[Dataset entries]
+ + + + +

-- ==== Sys2Proof/Tests/Slice0.lean ====
section
/-! SUPPORT. Small tests. Expected values are written out from the spec: the encodings of 30_encoding.md, and the vectors of
95_test_vectors.md named in each comment. The witnesses show that each statement's hypotheses can be met. -/

namespace Sys2Proof.Tests

open Sys2Proof Sys2Proof.Machine

/-! ### Helpers -/

/-- The next state of an outcome, if it is one. -/
def ok (x : Host.Outcome State Fault Refusal) : Option State :=
  match x with
  | .next s => some s
  | .fault _ => none
  | .refused _ => none

/-- Is the outcome this fault? -/
def isFault (x : Host.Outcome State Fault Refusal) (r : Fault) : Bool :=
  match x with
  | .next _ => false
  | .fault r' => decide (r' = r)
  | .refused _ => false

/-- A machine right after reset with the example seed (1, 2, 3, 4), a window at 0x40000000, and a few admitted buffers. -/
def demo : State :=
  { State.reset with
    params :=
      { base := 0x40000000, seed := #v[1, 2, 3, 4]
        launch := [⟨0x1000, 3, .read⟩, ⟨0x2000, 56, .read⟩, ⟨0xfffffffffffffffd, 3, .read⟩, ⟨0x3000, 11, .write⟩,
          ⟨0x3000, 20, .write⟩, ⟨0x40000040, 16, .read⟩, ⟨0xfffffffffffffffd, 3, .write⟩] }
    entropy := ⟨1, 2, 3, 4⟩ }

/-- `demo` with the bytes "abc" at SRC. -/
def abc : State := { demo with src := 0x1000, len := 3, mem := [(0x1000, 0x61), (0x1001, 0x62), (0x1002, 0x63)] }

/-- `demo` with one bus access pending by context 0, not the last of its sequence. -/
def access (s : State) (op : BusOp) : State := s.withAccess ⟨0, false, op, []⟩

/-- The same in mode FAULTED with cause ILLEGAL_CMD. -/
def faulted : State := { demo with mode := .faulted, status := 0x11 }

/-- An answer of the port: probe 0. -/
def off : List RngAnswer := [.unavailable, .unavailable, .unavailable]

/-! ### Encoding: words written out bit by bit from R70 and R72 -/

theorem test_decode_hash : decode (0b000000000000000000000000#24 ++ 0b00000001#8) = .ok .hash := by decide
theorem test_decode_randU64 : decode (0b000000000000000000000000#24 ++ 0b00000010#8) = .ok .randU64 := by decide
theorem test_decode_randBytes : decode (0b000000000000000000000000#24 ++ 0b00000011#8) = .ok .randBytes := by decide

/-- V-D2, V-D3, V-D4, V-D5. -/
theorem test_decode_illegal :
    decode 0x00000000 = .error .reservedOpcode ∧ decode 0x00000004 = .error .reservedOpcode ∧
    decode 0x00000101 = .error .reservedBits ∧ decode 0x800000ff = .error .reservedBits := by decide

/-! ### WellFormed: an ill-formed term for each check -/

theorem test_wf_reserved_bits : CmdWord.rsvZero 0x00000101 = false ∧ CmdWord.wf 0x00000101 = false := by decide
theorem test_wf_reserved_opcode : CmdWord.opcKnown 0x00000004 = false ∧ CmdWord.wf 0x00000004 = false := by decide
theorem test_wf_stmt_width :
    (Stmt.wr32 .src 0).assemble = none ∧ (Stmt.wr64 .cmd 1).assemble = none ∧ (Stmt.rd32 .result).assemble = none ∧
    (Stmt.rd64 (.digest 0)).assemble = none := by decide

/-! ### Commands run as the first command after reset -/

theorem test_first_hash : (ok (step (State.reset.withFetchWord 32 1))).isSome = true := by decide
theorem test_first_randU64 : (ok (step (State.reset.withFetchWord 32 2))).isSome = true := by decide
theorem test_first_randBytes : (ok (step (State.reset.withFetchWord 32 3))).isSome = true := by decide

/-! ### HASH -/

/-- V-H2. -/
theorem test_hash_abc : (ok (exec .hash abc)).map (fun s => s.digest) =
    some #v[0xba7816bf, 0x8f01cfea, 0x414140de, 0x5dae2223, 0xb00361a3, 0x96177a9c, 0xb410ff61, 0xf20015ad] := by
  decide +kernel

/-- V-H1, V-HF1: the empty message, with an address that no buffer could have. -/
theorem test_hash_empty :
    (ok (exec .hash { demo with src := 0xffffffffffffffff })).map (fun s => (s.digest.get 0, s.digest.get 7, s.status)) =
      some (0xe3b0c442, 0x7852b855, 0) := by
  decide +kernel

/-- V-P, L = 56: the pad block ends with 0x80 and the length block with the bit length. -/
theorem test_padding_56 :
    (Sha256.paddedBlocks (fun _ => 0) 56).map (fun b => (b.toList.drop 56)) =
      [[0x80, 0, 0, 0, 0, 0, 0, 0], [0, 0, 0, 0, 0, 0, 0x01, 0xc0]] := by decide +kernel

/-- §2.5, the rows of 0x12345678 and 0x510e527f. -/
theorem test_mixing :
    Sha256.bigSigma0 0x12345678 = 0x66146474 ∧ Sha256.bigSigma1 0x12345678 = 0x3561abda ∧
    Sha256.smallSigma0 0x12345678 = 0xe7fce6ee ∧ Sha256.smallSigma1 0x12345678 = 0xa1f78649 ∧
    Sha256.ch 0x510e527f 0x9b05688c 0x1f83d9ab = 0x1f85c98c ∧ Sha256.maj 0x510e527f 0x9b05688c 0x1f83d9ab = 0x1b0758af := by
  decide

/-! ### RAND_U64 and RAND_BYTES -/

/-- V-E8. -/
theorem test_randU64_hardware :
    (ok (exec .randU64 { demo with rngScript := [.hardware true 0xdeadbeefcafef00d] })).map (fun s => (s.result, s.entropy)) =
      some (0xdeadbeefcafef00d, ⟨1, 2, 3, 4⟩) := by decide

/-- V-E9. -/
theorem test_randU64_failed :
    (ok (exec .randU64 { demo with rngScript := [.hardware false 0x1111111111111111] })).map (fun s => (s.result, s.entropy)) =
      some (0x0000202500000001, ⟨0x2025, 1, 2, 3⟩) := by decide

/-- V-E7, LEN = 11. -/
theorem test_randBytes_11 :
    (ok (exec .randBytes { demo with dst := 0x3000, len := 11, rngScript := off })).map (fun s => (s.mem, s.entropy)) =
      some ([(0x3000, 0x01), (0x3004, 0x25), (0x3005, 0x20), (0x3008, 0x25), (0x3009, 0x20)], ⟨0x383e, 0x2025, 1, 2⟩) := by
  decide +kernel

/-- V-E11: a hardware word, a failed draw, an absent one. -/
theorem test_randBytes_mixed :
    (ok (exec .randBytes { demo with
      dst := 0x3000, len := 20
      rngScript := [.hardware true 0x0123456789abcdef, .hardware false 7, .unavailable] })).map
        (fun s => ((List.range 21).map fun j => Memory.read s.mem (0x3000 + j), s.entropy, s.result)) =
      some ([0xef, 0xcd, 0xab, 0x89, 0x67, 0x45, 0x23, 0x01, 0x01, 0, 0, 0, 0x25, 0x20, 0, 0, 0x25, 0x20, 0, 0, 0],
        ⟨0x383e, 0x2025, 1, 2⟩, 0) := by decide +kernel

/-- V-E6, the two truncation corners. -/
theorem test_fallback_truncation :
    EntropyState.next ⟨0xffffffff, 0xffffffff, 0xffffffff, 0xffffffff⟩ = ⟨0xffffe7f8, 0xffffffff, 0xffffffff, 0xffffffff⟩ ∧
    (EntropyState.next ⟨0x80000000, 0, 0, 0⟩).output = 0x8000100080000000 := by decide

/-! ### Faults -/

/-- V-HF2 (wrap), V-HF4 (length before buffer), V-HF5 (not admitted), V-HF6 (overlaps the window). -/
theorem test_hash_faults :
    (ok (exec .hash { demo with src := 0xfffffffffffffffe, len := 3 })).map (fun s => s.status) = some 0x21 ∧
    (ok (exec .hash { demo with src := 0, len := 0x2000000000000000 })).map (fun s => s.status) = some 0x31 ∧
    (ok (exec .hash { demo with src := 0x1000, len := 0x1fffffffffffffff })).map (fun s => s.status) = some 0x21 ∧
    (ok (exec .hash { demo with src := 0x40000040, len := 16 })).map (fun s => s.status) = some 0x21 := by decide

/-- V-HF3: `A + N` = 2^64 exactly is no wrap. -/
theorem test_no_wrap_at_the_top : hashCheck { demo with src := 0xfffffffffffffffd, len := 3 } = none := by decide

/-- V-D6 to V-D11, and a misaligned access. -/
theorem test_illegal_accesses :
    (ok (step (access demo (.regWrite 0x00 8 1)))).map (fun s => s.status) = some 0x41 ∧
    (ok (step (access demo (.regRead 0x00 4)))).map (fun s => s.status) = some 0x41 ∧
    (ok (step (access demo (.regWrite 0x04 4 0)))).map (fun s => s.status) = some 0x41 ∧
    (ok (step (access demo (.regRead 0x08 4)))).map (fun s => s.status) = some 0x41 ∧
    (ok (step (access demo (.regRead 0x28 1)))).map (fun s => s.status) = some 0x41 ∧
    (ok (step (access demo (.regRead 0x48 4)))).map (fun s => s.status) = some 0x41 ∧
    (ok (step (access demo (.regRead 0x2a 4)))).map (fun s => s.status) = some 0x41 := by decide

/-- V-D12 and P4, steps 3 to 6: in mode FAULTED a command and an operand write are ignored, and the first cause stays. -/
theorem test_faulted_block :
    (ok (step (access faulted (.regWrite 0x00 4 2)))).map (fun s => (s.result, s.entropy, s.status)) = some (0, ⟨1, 2, 3, 4⟩, 0x11) ∧
    (ok (step (access faulted (.regWrite 0x10 8 3)))).map (fun s => s.len) = some 0 ∧
    (ok (step (access faulted (.regWrite 0x04 4 0)))).map (fun s => s.status) = some 0x11 ∧
    (ok (step (access faulted (.regRead 0x04 4)))).map (fun s => s.reply) = some (.word32 0x11) := by decide

/-- R149 (a) and (b). -/
theorem test_races :
    isFault (step (access { demo with sequence := some 1 } (.regRead 0x04 4))) (.race .interleavedSequences) = true ∧
    isFault (step (abc.withAccess ⟨0, true, .regWrite 0x00 4 1, [⟨0x1002, some 0⟩]⟩)) (.race .bufferTouched) = true := by decide

/-- R147: legality comes before RACE, so an illegal access by another context faults the block; an illegal CMD access is not decoded. -/
theorem test_legality_first :
    (ok (step (access { demo with sequence := some 1 } (.regRead 0x48 4)))).map (fun s => (s.status, s.sequence)) =
      some (0x41, some 1) ∧
    (ok (step (access { demo with sequence := some 1 } (.regWrite 0x00 8 4)))).map (fun s => s.status) = some 0x41 ∧
    (ok (step (access { demo with sequence := some 1 } (.memRead 0x40000008)))).map (fun s => s.status) = some 0x41 := by decide

/-- R55, R146: another agent's reach into the window faults the block after the host's command, and its store outside lands. -/
theorem test_other_agents :
    (ok (step ({ demo with rngScript := [.hardware true 5] }.withAccess
      ⟨0, true, .regWrite 0x00 4 2, [⟨0x4000007f, none⟩, ⟨0x500, some 7⟩]⟩))).map
        (fun s => (s.result, s.status, s.mem)) = some (5, 0x41, [(0x500, 7)]) := by decide

/-- R160: a block reset leaves mode FAULTED and loads the seed. -/
theorem test_reset :
    (ok (step { faulted with inputs := [.blockReset], entropy := ⟨9, 9, 9, 9⟩ })).map (fun s => (s.mode, s.status, s.entropy)) =
      some (.run, 0, ⟨1, 2, 3, 4⟩) := by decide

/-! ### Witnesses: the hypotheses of each statement, met -/

theorem witness_DecodeOfEncode : Instr.randBytes.wf = true := by decide

theorem witness_DecodeIsTotal :
    (0x00000101 : Word32).toNat / 256 ≠ 0 ∧ (0x00000001 : Word32).toNat / 256 = 0 ∧ (0x00000001 : Word32).toNat % 256 = 1 ∧
    (0x00000002 : Word32).toNat % 256 = 2 ∧ (0x00000003 : Word32).toNat % 256 = 3 ∧ (0x00000004 : Word32).toNat / 256 = 0 ∧
    4 ≤ (0x00000004 : Word32).toNat % 256 ∧ (0x00000000 : Word32).toNat % 256 = 0 := by decide

theorem witness_StepRunsDecodedCommand : decode 0x00000003 = .ok .randBytes := by decide

theorem witness_IllegalWordFaults : demo.mode = .run ∧ (4 : Word32) ≠ 1 ∧ (4 : Word32) ≠ 2 ∧ (4 : Word32) ≠ 3 := by decide

theorem witness_NothingPendingKeepsState : demo.inputs = [] := by decide

/-- HashReady, at a message of three bytes, at the empty one, and at one that ends at the top of the address space. -/
theorem witness_HashReady :
    HashReady abc ∧ HashReady demo ∧ HashReady { demo with src := 0xfffffffffffffffd, len := 3 } :=
  ⟨⟨rfl, by decide, .inr ⟨by decide, by decide⟩⟩, ⟨rfl, by decide, .inl rfl⟩,
    ⟨rfl, by decide, .inr ⟨by decide, by decide⟩⟩⟩

/-- The faulting clauses of HashWritesDigestOfMessage and BadBufferFaults, each at its boundary. -/
theorem witness_hash_fault_clauses :
    demo.mode = .run ∧ 2 ^ 61 - 1 < (0x2000000000000000 : Word64).toNat ∧
    (0x1fffffffffffffff : Word64).toNat ≤ 2 ^ 61 - 1 ∧ (0x1fffffffffffffff : Word64) ≠ 0 ∧
    2 ^ 64 < (0xfffffffffffffffe : Word64).toNat + (3 : Word64).toNat ∧
    admits demo.params ⟨0x1000, 0x1fffffffffffffff, .read⟩ = false ∧ admits demo.params ⟨0x3000, 12, .write⟩ = false := by decide

/-- Two states that differ in much but hold one message. -/
theorem witness_HashDependsOnMessageOnly :
    HashReady abc ∧ HashReady { abc with digest := Vector.replicate 8 7, entropy := ⟨9, 9, 9, 9⟩ } ∧
    messageBytes abc = messageBytes { abc with digest := Vector.replicate 8 7, entropy := ⟨9, 9, 9, 9⟩ } :=
  ⟨witness_HashReady.1, ⟨rfl, by decide, .inr ⟨by decide, by decide⟩⟩, rfl⟩

theorem witness_HashFrame : ∃ t, exec .hash abc = .next t := exec_next .hash abc

/-- A state on which HASH is not ready, for the frame's last clause. -/
theorem witness_not_HashReady : ¬HashReady { demo with len := 1 } := by
  rintro ⟨_, _, h | ⟨_, h⟩⟩
  · exact absurd h (by decide)
  · exact absurd h (by decide)

theorem witness_PaddedMessageLayout : 2 ^ 61 - 1 ≤ 2 ^ 61 - 1 ∧ 119 ≤ 2 ^ 61 - 1 := by decide

theorem witness_BlockCount : 55 % 64 ≤ 55 ∧ 56 ≤ 56 % 64 := by decide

+ + + + +

-- Work to complete --
Go to the line with "### Faults -/" in the entries above and repeat every line from there through the line with "isFault (step (abc.withAccess", exactly and with no other text.

-- Result below --
/-! ### Faults -/

/-- V-HF2 (wrap), V-HF4 (length before buffer), V-HF5 (not admitted), V-HF6 (overlaps the window). -/
theorem test_hash_faults :
    (ok (exec .hash { demo with src := 0xfffffffffffffffe, len := 3 })).map (fun s => s.status) = some 0x21 ∧
    (ok (exec .hash { demo with src := 0, len := 0x2000000000000000 })).map (fun s => s.status) = some 0x31 ∧
    (ok (exec .hash { demo with src := 0x1000, len := 0x1fffffffffffffff })).map (fun s => s.status) = some 0x21 ∧
    (ok (exec .hash { demo with src := 0x40000040, len := 16 })).map (fun s => s.status) = some 0x21 := by decide

/-- V-HF3: `A + N` = 2^64 exactly is no wrap. -/
theorem test_no_wrap_at_the_top : hashCheck { demo with src := 0xfffffffffffffffd, len := 3 } = none := by decide

/-- V-D6 to V-D11, and a misaligned access. -/
theorem test_illegal_accesses :
    (ok (step (access demo (.regWrite 0x00 8 1)))).map (fun s => s.status) = some 0x41 ∧
    (ok (step (access demo (.regRead 0x00 4)))).map (fun s => s.status) = some 0x41 ∧
    (ok (step (access demo (.regWrite 0x04 4 0)))).map (fun s => s.status) = some 0x41 ∧
    (ok (step (access demo (.regRead 0x08 4)))).map (fun s => s.status) = some 0x41 ∧
    (ok (step (access demo (.regRead 0x28 1)))).map (fun s => s.status) = some 0x41 ∧
    (ok (step (access demo (.regRead 0x48 4)))).map (fun s => s.status) = some 0x41 ∧
    (ok (step (access demo (.regRead 0x2a 4)))).map (fun s => s.status) = some 0x41 := by decide

/-- V-D12 and P4, steps 3 to 6: in mode FAULTED a command and an operand write are ignored, and the first cause stays. -/
theorem test_faulted_block :
    (ok (step (access faulted (.regWrite 0x00 4 2)))).map (fun s => (s.result, s.entropy, s.status)) = some (0, ⟨1, 2, 3, 4⟩, 0x11) ∧
    (ok (step (access faulted (.regWrite 0x10 8 3)))).map (fun s => s.len) = some 0 ∧
    (ok (step (access faulted (.regWrite 0x04 4 0)))).map (fun s => s.status) = some 0x11 ∧
    (ok (step (access faulted (.regRead 0x04 4)))).map (fun s => s.reply) = some (.word32 0x11) := by decide

/-- R149 (a) and (b). -/
theorem test_races :
    isFault (step (access { demo with sequence := some 1 } (.regRead 0x04 4))) (.race .interleavedSequences) = true ∧
    isFault (step (abc.withAccess ⟨0, true, .regWrite 0x00 4 1, [⟨0x1002, some 0⟩]⟩)) (.race .bufferTouched) = true := by decide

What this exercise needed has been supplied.